The problem => Here are some entries. Repeat all of them exactly.

Stored data entries:
-- ==== Sys2Proof/Machine/Posting.lean ====
section
/-! DEFINITION. Postings: the evaluation of a posting (R59), the lifecycle transitions it asks for (R47, R49, R51), its wait
for a store or staging loan, and what each committed write does (R57 to R63 and the chapters that own the entries). -/

namespace Sys2Proof.Machine

namespace Posting

/-! ### Evaluation (R59) -/

/-- A committed write: index, sub-index and raw value. -/
abbrev Item := Nat × Nat × Nat

/-- The item of a write. -/
def item (x : Write) : Item := (x.index, x.sub, Rights.valueOf x)

/-- The entry keeps the value that is written to it: not an action, nor an entry whose write is only an event. -/
def kept (g : LGroup) (j : Nat) (acc : Access) : Bool :=
  decide (acc ≠ .cmd) &&
    match g with
    | .time => decide (j ≠ 5)
    | .counterLoad _ => false
    | .can _ => decide (j ≠ 0x0D)
    | .update => decide (j ≠ 4)
    | .progLoad => decide (j ≠ 4)
    | .access => decide (j ≠ 0x11)
    | _ => true

/-- The function whose FunctionState an item writes. -/
def fnOf (s : State) (x : Item) : Option Fn := (LGroup.ofIndex s.ca x.1).bind fun g => Rights.stateOf g x.2.1

/-- A write applied provisionally (R59): a CellOwner for its whole structure (R55). DEDUCED: notes/assumptions/21.md. An action
is not applied: a scheduled activation does not bind a later EscrowTime of its own posting (R27).
DESIGN CHOICE: notes/assumptions/165.md. -/
def provisional (x : Item) (s : State) : State :=
  match LGroup.ofIndex s.ca x.1, Fns.row s x.1 x.2.1 with
  | some g, some r =>
    match fnOf s x, g with
    | some f, _ => if Fns.fixedActive f then s else s.setFn f x.2.2
    | none, .chanCfg n =>
      if x.2.1 = 1 then (s.structure_ n).foldl (fun s m => s.wr (0x4000 + m) 1 x.2.2) s else s.wr x.1 x.2.1 x.2.2
    | none, g => if kept g x.2.1 r.acc then s.wr x.1 x.2.1 x.2.2 else s
  | _, _ => s

/-- The items of a posting in order: the provisional state, or the first refused position and its status. -/
def items (s : State) (w : Writer) : Nat → List (Nat × Nat) → List Write → State → Except (Nat × Status) State
  | _, _, [], p => .ok p
  | i, seen, x :: r, p =>
    let st := Rights.check s p w seen x
    if st = .ok then items s w (i + 1) ((x.index, x.sub) :: seen) r (provisional (item x) p) else .error (i, st)

/-! ### Lifecycle transitions (Table 02-8) -/

/-- A refused transition: its status and the entry that LastRefusal names. -/
abbrev Refused := Status × (Nat × Nat)

/-- The FunctionState entry of a function. -/
def own (f : Fn) : Nat × Nat := (f.group, 1)

/-- The first sticky source of a function blocks a transition (R47). -/
def stickyBlock (s : State) (f : Fn) : Option Refused :=
  (Audit.stickyOf s f).map fun id => (.state, (0x8000 + id, 1))

/-- R49: the lowest channel the function owns that is commanded other than OFF or FLOAT; a loop engine stays Active until it is
Stopped, cells that escrow holds for it included (R266), and an engine of the sequencer while one of its contexts is Active
(R339). -/
def activeBlock (p : State) (f : Fn) : Option Refused :=
  if f.cls = 4 then
    ((List.range 4).find? fun k => p.fn ⟨5, 4 * f.inst + k⟩ = 2).map fun k => (.state, (0x5100 + (4 * f.inst + k), 1))
  else if Escrow.ownerCode f = 0 then none
  else
    let mine := (List.range 512).filter fun n => decide (Chan.owner p n = f.id) ||
      (decide (f.cls = 3) && decide (Chan.owner p n = 0xF000) && decide ((p.cell n).remembered = f.id))
    match mine.find? fun n => decide (Chan.command p (p.head n) ≠ 0 ∧ Chan.command p (p.head n) ≠ 5) with
    | some n => some (.state, (0x4000 + n, 1))
    | none => if f.cls = 3 ∧ (p.loop f.inst).st ≠ 0 then some (.state, own f) else none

Solution =>
-- ==== Sys2Proof/Machine/Posting.lean ====
section
/-! DEFINITION. Postings: the evaluation of a posting (R59), the lifecycle transitions it asks for (R47, R49, R51), its wait
for a store or staging loan, and what each committed write does (R57 to R63 and the chapters that own the entries). -/

namespace Sys2Proof.Machine

namespace Posting

/-! ### Evaluation (R59) -/

/-- A committed write: index, sub-index and raw value. -/
abbrev Item := Nat × Nat × Nat

/-- The item of a write. -/
def item (x : Write) : Item := (x.index, x.sub, Rights.valueOf x)

/-- The entry keeps the value that is written to it: not an action, nor an entry whose write is only an event. -/
def kept (g : LGroup) (j : Nat) (acc : Access) : Bool :=
  decide (acc ≠ .cmd) &&
    match g with
    | .time => decide (j ≠ 5)
    | .counterLoad _ => false
    | .can _ => decide (j ≠ 0x0D)
    | .update => decide (j ≠ 4)
    | .progLoad => decide (j ≠ 4)
    | .access => decide (j ≠ 0x11)
    | _ => true

/-- The function whose FunctionState an item writes. -/
def fnOf (s : State) (x : Item) : Option Fn := (LGroup.ofIndex s.ca x.1).bind fun g => Rights.stateOf g x.2.1

/-- A write applied provisionally (R59): a CellOwner for its whole structure (R55). DEDUCED: notes/assumptions/21.md. An action
is not applied: a scheduled activation does not bind a later EscrowTime of its own posting (R27).
DESIGN CHOICE: notes/assumptions/165.md. -/
def provisional (x : Item) (s : State) : State :=
  match LGroup.ofIndex s.ca x.1, Fns.row s x.1 x.2.1 with
  | some g, some r =>
    match fnOf s x, g with
    | some f, _ => if Fns.fixedActive f then s else s.setFn f x.2.2
    | none, .chanCfg n =>
      if x.2.1 = 1 then (s.structure_ n).foldl (fun s m => s.wr (0x4000 + m) 1 x.2.2) s else s.wr x.1 x.2.1 x.2.2
    | none, g => if kept g x.2.1 r.acc then s.wr x.1 x.2.1 x.2.2 else s
  | _, _ => s

/-- The items of a posting in order: the provisional state, or the first refused position and its status. -/
def items (s : State) (w : Writer) : Nat → List (Nat × Nat) → List Write → State → Except (Nat × Status) State
  | _, _, [], p => .ok p
  | i, seen, x :: r, p =>
    let st := Rights.check s p w seen x
    if st = .ok then items s w (i + 1) ((x.index, x.sub) :: seen) r (provisional (item x) p) else .error (i, st)

/-! ### Lifecycle transitions (Table 02-8) -/

/-- A refused transition: its status and the entry that LastRefusal names. -/
abbrev Refused := Status × (Nat × Nat)

/-- The FunctionState entry of a function. -/
def own (f : Fn) : Nat × Nat := (f.group, 1)

/-- The first sticky source of a function blocks a transition (R47). -/
def stickyBlock (s : State) (f : Fn) : Option Refused :=
  (Audit.stickyOf s f).map fun id => (.state, (0x8000 + id, 1))

/-- R49: the lowest channel the function owns that is commanded other than OFF or FLOAT; a loop engine stays Active until it is
Stopped, cells that escrow holds for it included (R266), and an engine of the sequencer while one of its contexts is Active
(R339). -/
def activeBlock (p : State) (f : Fn) : Option Refused :=
  if f.cls = 4 then
    ((List.range 4).find? fun k => p.fn ⟨5, 4 * f.inst + k⟩ = 2).map fun k => (.state, (0x5100 + (4 * f.inst + k), 1))
  else if Escrow.ownerCode f = 0 then none
  else
    let mine := (List.range 512).filter fun n => decide (Chan.owner p n = f.id) ||
      (decide (f.cls = 3) && decide (Chan.owner p n = 0xF000) && decide ((p.cell n).remembered = f.id))
    match mine.find? fun n => decide (Chan.command p (p.head n) ≠ 0 ∧ Chan.command p (p.head n) ≠ 5) with
    | some n => some (.state, (0x4000 + n, 1))
    | none => if f.cls = 3 ∧ (p.loop f.inst).st ≠ 0 then some (.state, own f) else none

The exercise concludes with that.